Wow, that is insane. the sad thing is that some girl out there thinks that gnarly mutt is cute.


----------



## curty (Sep 18, 2003)

OMG!! Thats one ugly Mutt. Ill bet when he was born his mother tucked her tail and ran like hell.


----------



## taddy1340 (Dec 10, 2004)

That dog closely resembles what the baby of Michael Jackson and Joan Rivers woud look like if they ever reproduced in another life! Words can't describe that THING!!!


----------



## DeltaBoy (Mar 4, 2004)

Now that's ugly! Looks like Paris Hilton left her little pup on the street...


----------



## fishhook (Aug 29, 2002)

wonder what the mailman thinks when he's gotta go to that house and that dog err...thing is outside.

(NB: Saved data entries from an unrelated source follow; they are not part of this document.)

-- ==== Sys2Proof/Machine/Paging.lean ====
section
/-! DEFINITION. What happens to accesses after issue (R124 to R131, R292), the fault queues (R127, R128), the
host's answers (R129), invalidation (R121, R122), pages that move (R132 to R134) and lost links (R135). -/

namespace Sys2Proof.Machine

/-! ## Landing (R124, R207, R292, R444) -/

/-- The first address an access names. -/
def State.firstByte (s : State) (f : Flight) : Word :=
  match f.redo with
  | some e => (match e.span s f.c with | some (_, r :: _) => BitVec.ofNat 64 r.1 | _ => 0)
  | none => 0

/-- A refusal from the gate that an access goes through (R123, R137): PAGE_PERM with its reason. -/
def State.refuseFlight (s : State) (f : Flight) (r : BitVec 4) : State :=
  if s.throughGate f && gateReason f.peer r then
    s.failFlight f Cause.pagePerm (some (xlatWord 2 r (s.firstByte f)))
  else s

/-- The `n`-th access in flight, if `ok` holds of it, is performed, or refused by the gate it goes through. -/
def State.completeFlight (s : State) (ok : Flight → Bool) (n : Nat) (refused : Option (BitVec 4)) : State :=
  match s.flights[n]? with
  | some f =>
    if ok f && s.mayLand f then
      match refused with
      | some r => s.refuseFlight f r
      | none => (s.perform f).portDone f.keys.head?
    else s
  | none => s

/-- VALUE_LANDS (R292): an access in flight, which has a value, lands. -/
def execValueLands (n : AtHome Nat) (s : State) : Host.Outcome State Fault Refusal :=
  powered s (s.completeFlight (·.hasValue) n.which n.refused)

/-- ACCESS_COMPLETES_AT_HOME (R124): an access in flight, a store, is performed or fails. -/
def execAccessCompletesAtHome (n : AtHome Nat) (s : State) : Host.Outcome State Fault Refusal :=
  powered s (s.completeFlight (fun f => !f.hasValue) n.which n.refused)

/-! ## The fault queues (R127, R128) -/

/-- A record's bits but for SEQ and TIME (R128). -/
def TokenRec.bits (t : TokenRec) : BitVec 512 :=
  match t.held with
  | .again bits | .fail bits _ _ => bits
  | .host => recHeader 0x01 t.asid t.vf t.lrn ||| at' 22 (if t.write then 1 else 0) ||| at' 23 (if t.fetch then 1 else 0)
    ||| at' 24 (if t.atomic then 1 else 0) ||| at' 25 (if t.out then 1 else 0)
    ||| at' 64 (t.va.toNat % 2 ^ 57) ||| at' 128 t.pc.toNat ||| at' 192 t.count ||| at' 208 t.level
    ||| at' 480 t.token.toNat

/-- The queue of a waiting record. -/
def PendingRec.vf : PendingRec → BitVec 6
  | .token vf _ => vf
  | .other vf _ => vf

/-- The bits of a waiting record but for SEQ and TIME. -/
def State.recBits (s : State) : PendingRec → BitVec 512
  | .other _ bits => bits
  | .token _ t => match s.tokens.find? (fun r => r.token == t) with | some r => r.bits | none => 0

/-- The key of a DPA as an address space resolves it, or the DPA itself. -/
def State.dpaKey (s : State) (asid : BitVec 8) (dpa : Nat) : Nat :=
  match s.resolve asid dpa with
  | .ok p => p.key
  | .error _ => dpa

/-- A record written at TAIL (R127, R128).
DEDUCED, log entry 102.
DESIGN CHOICE, log entry 139. -/
def State.writeQueue (s : State) (vf : BitVec 6) (bits : BitVec 512) : State :=
  let q := s.queueOf vf
  let rec' := setField (setField bits 48 16 q.seq.toNat) 256 64 s.now
  let k := s.dpaKey (bits.extractLsb' 8 8) q.base.toNat + 64 * q.tail.toNat
  (s.writeKeys ⟨11, .o, false⟩ (keysFrom k 64) (bytesOfNat 64 rec'.toNat)).modQueue vf (fun q =>
    { q with
      tail := BitVec.ofNat 16 ((q.tail.toNat + 1) % 2 ^ (q.logsize.toNat + 4))
      seq := q.seq + 1 })

/-- Whether a queue can take its oldest waiting record. -/
def State.recordDue (s : State) (vf : BitVec 6) : Bool :=
  !(s.queueOf vf).closed && s.pendingRecs.any (fun r => r.vf == vf)

/-- FQ_CTL_WRITE (R127): HEAD and EN as written, LOGSIZE unless above 12, OVF cleared by a one. -/
def execFqCtlWrite (vf : BitVec 6) (value : Word) (s : State) : Host.Outcome State Fault Refusal :=
  powered s (s.modQueue vf (fun q =>
    { q with
      head := value.extractLsb' 48 16
      logsize := if 12 < (value.extractLsb' 24 4).toNat then q.logsize else value.extractLsb' 24 4
      ovf := q.ovf && !value.getLsbD 2
      en := value.getLsbD 0 }))

/-! ## Running an access again (R129, R130) -/

/-- A held access runs again from its start, with the rights it was issued with (R129, R130). -/
def State.reissue (s : State) (f : Flight) : State :=
  match f.redo with
  | none => s.dropFlight f.id
  | some e =>
    let x := s.ctx f.c
    let inside : Word := if f.inHandler then 2 else 0
    let s0 := s.modCtx f.c (fun y => { y with trapVec := (y.trapVec &&& ~~~2) ||| inside })
    let back := fun (s : State) => s.modCtx f.c (fun y => { y with trapVec := (y.trapVec &&& ~~~2) ||| (x.trapVec &&& 2) })
    let res := match e.op with
      | .iload => e.loadImage s0 f.c
      | _ => e.access s0 f.c
    match res with
    | .fly g s1 =>
      let h := { g with
        id := f.id
        dest := f.dest
        inHandler := f.inHandler
        orphan := f.orphan }
      let s2 := back s1
      { s2 with flights := s2.flights.map (fun k => if k.id == f.id then h else k) }
    | .fault cause _ => (back s0).failFlight f cause none
    | .now _ s1 => (back s1).dropFlight f.id

/-- The byte at which an access met a page: its first byte there. -/
def Flight.missAt (f : Flight) : Word := match f.xl with | .held _ va => va | _ => 0

/-- The LAUNCH record of a completion record that cannot be written (R417, R440). -/
def State.launchRec (s : State) (o : Outing) (fault : BitVec 3) (reason : BitVec 4) : State :=
  s.postRec o.vf
    (recHeader 0x08 (o.packet.extractLsb' 8 8) o.vf 0x3FF ||| at' 120 reason.toNat ||| at' 124 fault.toNat
      ||| at' 128 o.ended ||| at' 152 o.status.toNat ||| at' 160 o.id.toNat
      ||| at' 192 (o.packet.extractLsb' 448 64).toNat)

/-- An outing's record is final: contexts that hold a ticket of it wake (R454). -/
def State.recordOuting (s : State) (i : Nat) : State :=
  let s1 := { s with sched := { s.sched with outings := s.sched.outings.zipIdx.map (fun (p : Outing × Nat) =>
    if p.2 = i then { p.1 with
      recorded := true
      token := none } else p.1) } }
  s.sched.tickets.toList.foldl (fun (s : State) t =>
    match t with
    | some k => if k.outing = i then s.modCtx k.owner (·.wake) else s
    | none => s) s1

/-- A record taken from those outstanding. -/
def State.closeToken (s : State) (t : BitVec 32) : State :=
  { s with
    tokens := s.tokens.filter (fun k => k.token != t)
    pendingRecs := s.pendingRecs.filter (fun r => match r with | .token _ k => k != t | .other _ _ => true) }

/-- The first request at the gate that a record holds, taken out of the line, with those before and after it. -/
def splitHeld (t : BitVec 32) : List GateReq → Option (List GateReq × GateReq × List GateReq)
  | [] => none
  | g :: gs =>
    if g.token == some t then some ([], g, gs)
    else (splitHeld t gs).map (fun p => (g :: p.1, p.2.1, p.2.2))

/-- The page of a held access walked again (R129): a new record, where it is still not present. -/
def State.walkAgain (s : State) (t : TokenRec) (h : HeldAccess) (inHandler : Bool) : Option (BitVec 32) × State :=
  let k := if t.out then .outWrite else h.kind
  match s.translatePage t.asid h.va.toNat 1 k inHandler h.pc with
  | (.absent va hold, s1) =>
    let (token, s2) := s1.holdPage t.asid va hold k h.pc h.who
    (some token, s2)
  | (_, s1) => (none, s1)

/-- One access of a record walks again (R129). One in flight and an outside request then run as far as they come; a
parked instruction, a stop, a group or a completion record goes on from there when its turn comes. -/
def State.replayOne (s : State) (t : TokenRec) (h : HeldAccess) : State :=
  match h.who with
  | .flight id =>
    (match s.flights.find? (fun f => f.id == id && (match f.xl with | .held k _ => k == t.token | _ => false)) with
     | some f => s.reissue f
     | none => s)
  | .park c =>
    (match (s.ctx c).park with
     | some p =>
       if p.token == t.token then
         let (again, s1) := s.walkAgain t h (h.fetch || (s.ctx c).inh)
         s1.modCtx c (fun x => { x with park := again.map (fun k => { p with token := k }) })
       else s
     | none => s)
  | .stop run stop =>
    if s.graph.inProgress.any (fun p => p.run == run && p.stop == stop && p.token == some t.token) then
      let (again, s1) := s.walkAgain t h false
      s1.modGraph (fun g => { g with inProgress := g.inProgress.map (fun p =>
        if p.run == run && p.stop == stop && p.token == some t.token then { p with token := again } else p) })
    else s
  | .group c reg idx =>
    let waits := fun (b : Stream) (k : StreamGroup) => b.c == c && b.reg == reg && k.idx == idx && k.token == some t.token
    if s.graph.streams.any (fun b => b.buf.any (waits b)) then
      let (again, s1) := s.walkAgain t h false
      s1.modGraph (fun g => { g with streams := g.streams.map (fun b =>
        { b with buf := b.buf.map (fun k => if waits b k then { k with token := again } else k) }) })
    else s
  | .request =>
    (match splitHeld t.token s.gate with
     | some (before, g, after) =>
       let (s1, left) := { s with gate := [] }.performReq { g with token := none }
       { s1 with gate := before ++ left.toList ++ after }
     | none => s)
  | .outing i =>
    (match s.sched.outings[i]? with
     | some o =>
       if o.token == some t.token then
         let (again, s1) := s.walkAgain t h false
         { s1 with sched := { s1.sched with outings := s1.sched.outings.zipIdx.map (fun p =>
             if p.2 = i then { p.1 with token := again } else p.1) } }
       else s
     | none => s)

Thats the greatest guard dog ever.


----------



## torf (Mar 11, 2002)

There is nothing good about that dog.


----------



## Canada_Hunter (Mar 21, 2004)

> thats a face only a mother could love


 :lol: :lol: :lol:


----------



## dlip (May 16, 2004)

I thought that thing had been thrown in a fire or something. I've since some pretty stomach turning scenes from accidents with animals, and that is supposed to be like that??????????!!!!!!!!!!! That's not ugly, that is downright scary. Those white eyes. Man!



> That thing needs to be shot....


I agree with that.


----------



## dakotaoutdoors (May 16, 2005)

That is the freakiest dog I have ever seen. Based on the teeth, it wouldn't happen to be British would it. J/K


----------



## Scraper (Apr 1, 2002)

You know how they say that people and their dogs start to look alike, that must be the reason that there is no picture of the dog's owner.


----------



## jamartinmg2 (Oct 7, 2004)

Man..... I made the mistake of showing it to my 10 year old daughter and she ended up not being able to sleep last night... Thanks a lot Chris. :wink: I am thinking though, that if you placed this dog on your front porch, you wouldn't have too much trouble with the people who market their products, or religion, on a door to door basis.


----------



## always_outdoors (Dec 17, 2002)

Dakotaoutdoors: Britsh...that is hilarious!

jamartin: I am 31 and still having bad dreams of that thing.

That is by far the ugliest dog I have ever seen in my entire life.


----------



## PJ (Oct 1, 2002)

I wonder if it would retreive ducks? That has to be fake!


----------



## Niles Short (Mar 18, 2004)

must live next to a nuculear power plant


----------